# Enclosed trailer ramp door question



## duckmanhoss (Sep 16, 2009)

My crew purchased a trailer in this offseason and we are trying to get it finished before our annual trip to North Dakota this year. We purchased a 7x16 that had some kind of jacked up roll up door. We are wanting to swap it over to a ramp door design. Can you guys share some pics of your ramp door designs so I can get this finished before I run out of time. I have heavy gauge aluminum skin for the outside of the ramp door (so corn stubble wont damage). I was thinking of constructing the frame of the ramp door out of square tube steel. I might construct it out of square tube aluminum, I want opinions on weight vs strength considerations. Also I don't have capability to tig up the frame if its aluminum so I will have to pay somebody to do that. I do have a mig welder and can weld the square tube steel myself. Any feedback is appreciated. Please post any pictures of ramp doors any of you guys may have especially if you built your own. I don't usually take a 4 wheeler or a side by side with me, however, now that I am graduating from a 6x12 to a 7x16 I might in the future so that needs to be a consideration regarding strength. Thanks in advance.


----------



## Kelly Hannan (Jan 9, 2007)

I know this isn't much help, but you will need some type of lift. Not sure how they work but usually there are cables attached to both sides of door that are connected to some type of spring loaded roll up assembly like a garage door. I think your door will get to heavy to lift without


----------



## duckmanhoss (Sep 16, 2009)

I have got an idea on the ramp door assist. I think its kind of innovative and will save me some money also. I am going to use an electric winch like from a four wheeler or from a boat trailer. I am going to mount it on the header of the trailer. I have read many accounts of where men are putting out decoys in the wee hours of the morning and hit their shins on the cables that support the typical ramp door assists. My idea is this...When I build my ramp door I am going to make a small tray on the very tip of it that will house an eye bolt that will have a small piece of wire rope cable swedged to it so I can use my winch overhead and let the door down and then I can take hook off the door and just lay cable back towards head of trailer overhead and secure it to another eyebolt so its up out of my way. The small (harness) if you will..lays out of the way in the recessed tray in the middle of my ramp door until I need it again to winch the door back up. I think this tray can be very narrow so as not to pose a tripping hazard yet while unloading, no cables will be down where anyone can trip on them. when ready to raise ramp just go up get hook. lift up your short harness from channel secure and start power lifting. I think it will work like a charm. when I get done with it I will take a picture of the design. I think it will work great and save a few injuries in the middle of the night. lol

Has anyone ever done this before? Hayden


----------



## duckmanhoss (Sep 16, 2009)

okay here is a rundown of our progress. Very happy with the way the door has turned out so far. Will be skinning the outside in aluminum alloy .150" and inside with wood and non-skid. Should work out perfectly.

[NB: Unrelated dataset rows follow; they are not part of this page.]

-- ==== Sys2Proof/Machine/Key.lean ====
section
/-!
DEFINITION. The key store's commands (06): remasking (R123), the slot, CAK and provisioning windows (R124, R128, R136),
zeroization (R129), the service cipher (R130-R133), the entropy source (R134, R135).
-/

namespace Sys2Proof.Machine

/-! ## Re-masking (R123) -/

/-- The background sweep re-masks every occupied slot (R123). -/
def State.remaskSweep (s : State) : State :=
  if s.maskStopped then s
  else
    let s1 := ((s.saSlots.filter (fun e => e.2.klen != 0)).map (·.1)).foldl State.remaskSa s
    let s2 := ((s1.cakSlots.filter (fun e => e.2.klen != 0)).map (·.1)).foldl (fun t k => [0, 1, 2].foldl (fun u n => u.remaskPart k n) t) s1
    let s3 := if s2.tetherKey.present then s2.remaskTt else s2
    let (r, s4) := (s3.drbgM 1).draw
    { s4 with
      ctxKey := if s4.ctxKey.present then s4.ctxKey.remask (r.setWidth 256) else s4.ctxKey
      tck := { s4.tck with kek := if s4.tck.kek.present then s4.tck.kek.remask ((r >>> 256).setWidth 256) else s4.tck.kek } }

/-! ## The SA slot window (R124, R136) -/

def State.keyRefuse (s : State) (r : Reg) (g e : Nat) : State := (s.cmdErr r g e).setInt .KEY_INT_STAT 1

/-- Read a slot's state into DATA0. -/
def State.slotwRead (s : State) (o : Origin) : State :=
  let g := o.grp
  let k := s.fld F.KEY_SLOTW_IDX_SLOT 0 g
  let x := s.saSlot k
  let st := match x.st with
    | .free => 0
    | .held => 1
    | .releasing => 2
  (s.cmdErr .KEY_SLOTW_CMD g 0).setWord .KEY_SLOTW_DATA0
    (BitVec.ofNat 32 (fw 31 30 st + fw 29 28 (x.klen / 16) + fw 19 11 (s.refs k) + fw 10 0 x.owner)) 0 g

/-- Allocate the lowest FREE slot (R124). -/
def State.slotwAllocate (s : State) (o : Origin) : State :=
  let g := o.grp
  let ca := match o with
    | .task _ c => c % 2048
    | _ => s.fld F.KEY_SLOTW_IDX_CA 0 g
  if !o.isCore then s.keyRefuse .KEY_SLOTW_CMD g 1
  else
    match s.allocSlot ca with
    | none => s.keyRefuse .KEY_SLOTW_CMD g 3
    | some (k, s1) => (s1.cmdErr .KEY_SLOTW_CMD g 0).setFld F.KEY_SLOTW_IDX_SLOT k 0 g

/-- Release a HELD slot (R124). -/
def State.slotwRelease (s : State) (o : Origin) : State :=
  let g := o.grp
  let k := s.fld F.KEY_SLOTW_IDX_SLOT 0 g
  if !o.isCore then s.keyRefuse .KEY_SLOTW_CMD g 1
  else if (s.saSlot k).st != .held || !s.ownsSlot o k then s.keyRefuse .KEY_SLOTW_CMD g 2
  else (s.cmdErr .KEY_SLOTW_CMD g 0).releaseSlot k

/-- GEN of n octets into a HELD empty slot (R124); refused while DRBG-K refuses (R135). -/
def State.slotwGen (s : State) (o : Origin) (n : Nat) : State :=
  let g := o.grp
  let k := s.fld F.KEY_SLOTW_IDX_SLOT 0 g
  if !o.isCore then s.keyRefuse .KEY_SLOTW_CMD g 1
  else if (s.saSlot k).st != .held || !s.ownsSlot o k then s.keyRefuse .KEY_SLOTW_CMD g 2
  else if s.zeroized then s.keyRefuse .KEY_SLOTW_CMD g 5
  else if (s.saSlot k).klen != 0 then s.keyRefuse .KEY_SLOTW_CMD g 4
  else if !s.drbgKOk then (s.keyRefuse .KEY_SLOTW_CMD g 0).drbgRefused
  else (s.cmdErr .KEY_SLOTW_CMD g 0).genSlot k n

/-! ## The CAK window (R128, R136) -/

/-- Words of octets, four to a word, first octet highest. -/
def octWords (n : Nat) (l : List Byte) : List W32 :=
  (List.range n).map (fun k => BitVec.ofNat 32 (beNat (((l ++ zeros (4 * n)).drop (4 * k)).take 4)))

def State.cakwRead (s : State) (o : Origin) : State :=
  let g := o.grp
  let x := s.cakSlot (s.fld F.KEY_CAKW_IDX_SLOT 0 g)
  let d0 := fw 31 31 (b2n (x.klen != 0)) + fw 30 30 (b2n x.ledger) + fw 29 28 (x.klen / 16) + fw 5 0 x.ckn.length
  ((s.cmdErr .KEY_CAKW_CMD g 0).setWord .KEY_CAKW_DATA0 (BitVec.ofNat 32 d0) 0 g).setWords .KEY_CAKW_DATA1 (octWords 8 x.ckn) g

/-- ERASE (R128): inside a presence window, from PF0 and Iaholt as provisioning; the slot empties when no image record fills
it. -/
def State.cakwErase (s : State) (o : Origin) : State :=
  let g := o.grp
  let k := s.fld F.KEY_CAKW_IDX_SLOT 0 g
  if !o.pfIa then s.keyRefuse .KEY_CAKW_CMD g 1
  else if !s.presence then (s.keyRefuse .KEY_CAKW_CMD g 2).fault5 o .KEY_CAKW_CMD 0
  else if !s.ledger.caks.any (fun r => r.1 == k) then s.keyRefuse .KEY_CAKW_CMD g 3
  else
    let s1 := (s.cmdErr .KEY_CAKW_CMD g 0).eraseCak k
    if (s1.cakSlot k).image then s1.setCakSlot k { s1.cakSlot k with ledger := false }
    else (s1.emptyCak k).notice (.cakSlot k)

/-! ## Provisioning (R128) -/

/-- CMD.ERR of the provisioning window; a command refused sets WIN_ERR (R136). -/
def State.provErr (s : State) (e g : Nat) : State :=
  let t := s.cmdErr .KEY_PROV_CMD g e
  if e = 0 ∨ e = 4 then t else t.setInt .KEY_INT_STAT 1

/-- A provisioning command not accepted: the master, or no window. -/
def State.provCmd (s : State) (o : Origin) (f : State → State) : State :=
  if !o.pfIa then s.provErr 1 o.grp
  else if !s.presence then (s.provErr 2 o.grp).fault5 o .KEY_PROV_CMD 0
  else f s

/-- A session ends, with every value drawn or derived for it discarded. -/
def State.provEnd (s : State) (e : Nat) : State :=
  if s.prov.active then (({ s with prov := {} }).provErr e s.prov.window).count .key 0 0 7 else s

/-- An ephemeral P-384 private key of a random block. -/
def privOf (r : BitVec 512) : Nat := r.toNat % (n384 - 1) + 1

/-- BEGIN with a target slot. -/
def State.provBegin (s : State) (o : Origin) (slot : Nat) : State :=
  s.provCmd o (fun t =>
    if !t.drbgKOk then ((t.provErr 3 o.grp).drbgRefused).count .key 0 0 7
    else
      let (r, t1) := t.drbgReq.draw
      let d := privOf r
      ({ t1 with prov := { active := true, slot := slot % 1024, window := o.grp, priv := d, pub := ecPub d } }.setFld F.KEY_PROV_CMD_SLOT (slot % 1024) 0 o.grp).provErr 0 o.grp)

/-- An access to the octet port: reads give the part's public key, or the wrapped record after COMMIT; writes collect the host's
public key in 25 words and its wrap in 20. -/
def State.provData (s : State) (o : Origin) (write : Bool) (v : W32) : State :=
  if write then
    if !s.presence then s.fault5 o .KEY_PROV_DATA 0
    else if !o.pfIa || !s.prov.active then s
    else { s with prov := { s.prov with inp := s.prov.inp ++ beOctets 4 v.toNat } }
  else
    let src := if s.prov.result.isEmpty then s.prov.pub else s.prov.result
    let w := BitVec.ofNat 32 (beNat ((src ++ zeros (s.prov.rdPos + 4)).drop s.prov.rdPos |>.take 4))
    ({ s with prov := { s.prov with rdPos := s.prov.rdPos + 4 } }).emit (.readData o (regAddr .KEY_PROV_DATA 0) w)

/-- The part's serial number as a WRAPPED_KEY record carries it (R271): least significant octet first. -/
def State.serialOct (s : State) : List Byte := leOctets 8 s.fuses.serial.toNat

Will resume working on it tomorrow.


----------



## duckmanhoss (Sep 16, 2009)

Well the trailer is done...here is what we ended up with. Not a really active forum any more, I fortunately was able to use a few really old posts that I found and our trailer is done. We are taking it to her new home in North Dakota tomorrow. I will bring home my old 6x12 now that we have the new and improved 7x16 up there and we were able to double the size of our spread.


----------



## BredFrey (Oct 1, 2016)

I bought a used 2008 6x12 that was never registered for $1800. The original BoS was for $2800. It was literally brand new. I went through the same questions that you are going through before I bought mine. I was worried about 12, 16 or 24 on center, torsion or leaf, seamless.........blah blah blah. Then I came across this deal and it was such a good price that I bought it even though it isn't up to the same standards of say, a Car Mate HD. At the end of the day I came to realize that when you are hauling MX bikes and gear you aren't really putting too much stress on it and all of them will hold up fairly well. The only must haves IMO would be a one piece roof skin, LED lights and MAYBE a torsion axle. Mine has all of those except for the torsion axle and honestly, other than hearing an occasional squeak at slow speeds with the windows down, I can't tell a huge difference. I decked out the inside of mine then added a 105 aH deep cycle battery to the tongue so I have power in the trailer at night for lights, a laptop and a fan.


----------